*** Opening DATA EXCERPTS ***

-- ==== Sys2Proof/Certificates/Slice0/Obligations.lean ====
section
/-! DEFINITION. The statements for the provers. Most conclusions are equations with the whole next state, so each says its own
frame: whatever the right-hand side does not change reads as before. -/

open Sys2Proof Sys2Proof.Machine

/-! ## Steps, time and resets -/

/-- A step takes the command at the front of the queue and runs it on the state with the queue's rest (model's form: log 16). -/
def Obligations.StepRunsFrontCommand : Prop :=
  ∀ (c : Instr) (rest : List Instr) (s : State), step (s.withPending (c :: rest)) = exec c (s.withPending rest)

/-- With nothing waiting, a step is one tick of the 1 ms timebase (log 2). A timer started with a limit counts the ticks after the
first, and the tick that brings the elapsed time to the limit is the expiry (R108). The expiry does what the expiry row of the site
entry's state does (R109 to R111), leaves the ports as they were, and does nothing with no site entry. -/
def Obligations.TimerExpiresAfterItsLimit : Prop :=
  (∀ s : State, s.pending = [] → step s = .next (tick s))
  ∧ (∀ (s : State) (limit : Nat), 0 < limit → s.rs.timer = .running limit 0 true →
    (∀ n, 1 ≤ n → n ≤ limit → tick^[n] s = { s with rs := { s.rs with timer := .running limit (n - 1) false } })
    ∧ tick^[limit + 1] s = expireTimer { s with rs := { s.rs with timer := .running limit (limit - 1) false } })
  ∧ (∀ s : State, (∀ p ∈ s.rs.table, isSite p.2.state = false) → expireTimer s = s)
  ∧ ∀ (s : State) (tag : Nat) (e : RevisitEntry) (c : Instr), s.rs.timer ≠ .stopped → siteEntry s.rs = some (tag, e) →
    (e.state = .dispatched ∧ c = .arrivalStepExpiry) ∨ (e.state = .recalling ∧ c = .recallExpiry)
      ∨ ((e.state = .arrived ∨ e.state = .focusing) ∧ c = .focusStepExpiry) ∨ (e.state = .focused ∧ c = .imageStepExpiry) →
    (expireTimer s).traffic = s.traffic
    ∧ exec c s = .next { expireTimer s with traffic := { downWrite := none, upWrite := none, downRead := none, upRead := none } }

/-- PIN_RESET leaves every block at the values R21, R38, R55, R70, R86, R93, R117, R135, R149 and R164 list, with the straps sampled
(R1). The transactions in progress are abandoned with no response and no further beat (R21): those whose address is accepted (log 6)
and a window read some of whose beats were formed; every other command still waits (model's form: log 16). State.reset is that state
with WB = 0 and BYPASS low (log 1). -/
def Obligations.PinResetValues : Prop :=
  (∀ (wb : BitVec 3) (bypass : Bool) (s : State), exec (.pinReset wb bypass) s = .next
    { pending := s.pending.filter fun c => !inProgress c
      traffic := { downWrite := none, upWrite := none, downRead := none, upRead := none }
      pi :=
        { window := wb, bypass := bypass, part := .unconfigured
          setup :=
            { roleMap := Vector.replicate 16 .other, arrivalLimit := 0, focusLimit := 0, imageLimit := 0, maxAttempts := 2
              threshold := 256, enable := 0 }
          staging := Vector.replicate 39 { words := Vector.replicate 8 0, marks := Vector.replicate 8 false }
          focusRecipe := none, samplingRecipe := none, geometryRecipe := none
          lastPost := { slot := 0, tag := 0, outcome := none }, refusals := 0 }
      wt :=
        { lot := .noLot, lotNumber := 0, idCheck := false, idMask := 0, ends := Vector.replicate 25 0
          slots := Vector.replicate 25
            { condition := .unmapped, location := .absent, idState := .unchecked, expectedId := none, readId := none
              aligned := false, visited := false, rangeFault := false }
          tallies := { present := 0, reviewed := 0, notVisited := 0, faults := 0, mismatches := 0 }
          robot := none, aligner := none, chamber := none, channel := .idle }
      rs :=
        { defects := []
          session :=
            { state := .none, chamberSlot := none, recipe := none, offsetX := 0, offsetY := 0, aligned := false
              remembered := none, cadenceIndex := 0
              tallies :=
                { selected := 0, skipped := 0, overCap := 0, absent := 0, urgentAdded := 0, classified := 0, notFound := 0
                  failed := 0
                  failedBy :=
                    { arrivalTimeout := 0, focusTimeout := 0, imageTimeout := 0, offWafer := 0, noMode := 0, imageFault := 0 }
                  notReviewed := 0, restarts := 0 }
              histogram := Vector.replicate 64 0, sequence := 0 }
          table := [], queue := [], lane := [], timer := .stopped, corrections := [], cursor := 0, remaining := 0 }
      fe :=
        { context := none, zones := [], capability := 0
          stats :=
            { accepted := 0, residualHigh := 0, residualLow := 0, runCount := 0, runSign := none, driftEvents := 0, calRun := 0
              calSuppressed := 0, calUnmeasured := 0, minFocus := 524272, maxFocus := -524288 } }
      ru :=
        { fifo := [], pendingEvents := 0, attn := false, lastRefusal := { slot := 0, tag := 0, outcome := none }
          lastRewrite := none, lost := 0, waferReportsLost := 0, reportLost := false } })
  ∧ exec (.pinReset 0 false) State.reset = .next State.reset
  ∧ ∀ c : Instr, inProgress c = true ↔ (∃ h, headerOf c = some h ∧ h.heldRole ≠ none)
    ∨ ∃ r first count, c = .reportWindowRead r first count ∧ first ≠ 0

/-- The laws that every step keeps hold right after reset. -/
def Obligations.LawsHoldAtReset : Prop :=
  BypassHolds State.reset ∧ AttnRight State.reset ∧ FifoBounded State.reset ∧ CountsHold State.reset
    ∧ PlacesAgree State.reset ∧ SiteAndLane State.reset ∧ StoresBounded State.reset

/-! ## Bursts and slots -/

/-- Outside the tool region, and everywhere in a bypassed part, a burst goes downstream as it arrived, memory's answer goes back
upstream with its ID, and nothing else changes (R1, R2). One statement for every command that carries a burst. -/
def Obligations.TrafficOutsideRegionPasses : Prop :=
  (∀ (c : Instr) (b : WriteBurst) (s : State), writeTarget c = some b → ¬ Decoded b.header s →
    exec c s = .next { s with
      traffic :=
        { downWrite := some { header := b.header, beats := b.beats }
          upWrite := some { header := b.header, response := b.answer }, downRead := none, upRead := none } })
  ∧ (∀ (c : Instr) (r : ReadBurst) (s : State), readTarget c = some r → ¬ Decoded r.header s →
    exec c s = .next { s with
      traffic :=
        { downWrite := none, upWrite := none, downRead := some { header := r.header, length := r.length }
          upRead := some { header := r.header, beats := r.answer } } })

/-- Inside the region a write whose beats lie in served slots and ordinary memory passes, in either part state, and changes nothing
(R2, R3, R13, R17). In UNCONFIGURED so does every write that has no beat in the setup slot, and every read that has none in the
status slot (R4); in READY a read of no served slot goes to memory (R3). -/
def Obligations.InactiveSlotsPassTraffic : Prop :=
  (∀ (c : Instr) (b : WriteBurst) (s : State), writeTarget c = some b → Decoded b.header s →
    (∀ p ∈ placedBeats b, stagedOfNumber (slotOfAddr s.pi.window p.addr) = none
      ∧ bulkOfNumber (slotOfAddr s.pi.window p.addr) = none) →
    exec c s = .next { s with traffic := passedTraffic b })
  ∧ (∀ (c : Instr) (b : WriteBurst) (s : State), writeTarget c = some b → Decoded b.header s → s.pi.part = .unconfigured →
    (∀ p ∈ placedBeats b, slotOfAddr s.pi.window p.addr ≠ 0) →
    exec c s = .next { s with traffic := passedTraffic b })
  ∧ (∀ (c : Instr) (r : ReadBurst) (s : State), readTarget c = some r → Decoded r.header s →
    (∀ a ∈ readAddrs r, ∀ z, servedOfNumber (slotOfAddr s.pi.window a) = some z →
      s.pi.part = .unconfigured ∧ z ≠ .status) →
    exec c s = .next { s with traffic := memoryTraffic r })

/-- A burst with beats in one staged slot, of which none writes the slot's word 7, is merged into the slot's staging buffer when its
writer may write the slot, and changes nothing else; one whose writer may not write the slot only passes (R6, R7). It is the
completion of STAGED_WRITE, and holds under every row's name. -/
def Obligations.ShareWithoutPostMerges : Prop :=
  ∀ (c : Instr) (slot : StagedSlot) (b : WriteBurst) (s : State), writeTarget c = some b → Decoded b.header s →
    Active slot s → Lone (stagedNumber slot) b s → isPost (stagedShare slot b s) = false →
    (MayWrite slot b s →
      exec c s = .next
        { s with
          traffic := passedTraffic b
          pi := { s.pi with
            staging := s.pi.staging.set (stagedIndex slot).val (mergedBuffer slot b s) (stagedIndex slot).isLt } })
    ∧ (¬ MayWrite slot b s → exec c s = .next { s with traffic := passedTraffic b })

*** Closing DATA EXCERPTS ***

PROMPT – At the first line of the material above, start reproducing each line exactly, and end with the line that holds "c (s.withPending rest)", adding nothing.

SOLUTION TO THIS EXERCISE –
-- ==== Sys2Proof/Certificates/Slice0/Obligations.lean ====
section
/-! DEFINITION. The statements for the provers. Most conclusions are equations with the whole next state, so each says its own
frame: whatever the right-hand side does not change reads as before. -/

open Sys2Proof Sys2Proof.Machine

/-! ## Steps, time and resets -/

/-- A step takes the command at the front of the queue and runs it on the state with the queue's rest (model's form: log 16). -/
def Obligations.StepRunsFrontCommand : Prop :=
  ∀ (c : Instr) (rest : List Instr) (s : State), step (s.withPending (c :: rest)) = exec c (s.withPending rest)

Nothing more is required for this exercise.